Saturday, December 09, 2006

Mussels Power


Sadly we don't have a full-on fishmonger in the town where I live - it closed down about eight years ago. Our top-predator town supermarket has a fresh fish counter, which earns it a tick, but it's often not too inspiring. Mostly fillets of cod, haddock and salmon plus whole salmon and trout with a few crustaceans - prawns, shrimp and so on on display. Though you can ask for scallops and other stuff if you want, but they're usually frozen.

The supermarket in the next town has a good fish counter, much more interesting and yesterday my wife did the shopping there and came triumphantly back with three lovely bags of fresh Scots mussels, in the shell. I was a little worried that having been trucked so far they might be dying by the dozen but no - they toughed it out in the bottom of the 'fridge. When I took them out to clean them they were stunning to look at, ranging from that inky blue-black we usually associate with mussels to a light brown colour shot through with almost pearl-white stripes.

I put them in to cold water and pulled out the beards and cleaned the shells of rubbish, bits of limpet and other stuff. This is the worst bit of preparing Moules Mariniere (for it was that), having to put your hands in very cold water and spending a half-hour or so to clean the crud off and check for opened or otherwise dodgy mussels - those which are broken or open so should NOT be cooked and eaten. A couple of chopped red onions went in to a large casserole pot with olive oil and were softened over a low heat (about 15 minutes). Then I whacked up the heat and tipped the mussels in and put the lid on. Two or three minutes later I checked them, a few were opening so in went the best part of a bottle of Muscadet - you must keep a glass of white wine back for the cook. As soon as the liquor came up to the boil I turned the heat down to simmer and put the lid on - checking every two or three minutes to see if the mussels were opening.

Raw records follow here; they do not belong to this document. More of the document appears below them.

-- ==== Sys2Proof/Machine/System.lean ====
section
/-! DEFINITION. System instructions and unassigned opcodes (spec file 48). -/

namespace Sys2Proof.Machine

/-- NOOP (spec R300). -/
def execNoop (s : State) : Result := .next (s.advance Instr.noop.length)

/-- HALT (spec R301): "HALT performs no state change", PC is not advanced. -/
def execHalt (s : State) : Result := .next s

/-- EI (spec R302). -/
def execEi (s : State) : Result := .next ((s.setFlag .i true).advance Instr.ei.length)

/-- DI (spec R303). -/
def execDi (s : State) : Result := .next ((s.setFlag .i false).advance Instr.di.length)

/-- ET (spec R304). -/
def execEt (s : State) : Result := .next ((s.setFlag .t true).advance Instr.et.length)

/-- DT (spec R305). -/
def execDt (s : State) : Result := .next ((s.setFlag .t false).advance Instr.dt.length)

/-- RESET (spec R306). -/
def execReset (s : State) : Result := .next s.resetAll

/-- An unassigned opcode (spec R307): a 1-byte no-operation. -/
def execUnassigned (op : Byte) (s : State) : Result := .next (s.advance (Instr.unassigned op).length)

end Sys2Proof.Machine
end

All open? Yes, so tip them in to a large bowl then remove the mussels to a warmed, large dish and put them in the oven on a very low heat to keep them warm. I put the liquor back in to the casserole and added a couple of generous spoons of creme fraiche - ok, I put half a tub in - and whisked it up, then put the heat back on and brought the liqour up to a gentle simmer and allowed it to reduce. Poured the mussels back in and let it all simmer for a few minutes.

Place the mussels in warmed serving bowls and add a generous load of the liqour. Sprinkle chopped parsley over them and serve with french or any good crusty, fresh bread and some butter. This is fantastic on a cold winter night when you want something hearty which you will eat mostly with your fingers, scooping the mussles from their shells with the half shell of a used mussel.

A note on grit. Sometimes when mussels open during cooking they release grit, sand and other stuff which can sit in the liquor and if not got rid of, can ruin the meal if it gets in to the serving bowls. It can be got shot of by pouring the liquor in to a big bowl through muslin (or a clean dish cloth if all else fails)then returning the liquor to the heat. But sometimes the mussels have been grown in lovely clear, clean water on rope or sticks and produce very little grit or sand. You just have to check.

But it's a fantastic meal - the first I ever did with shellfish about 25 years ago and I never tire of it.

As you can tell by the length of this post.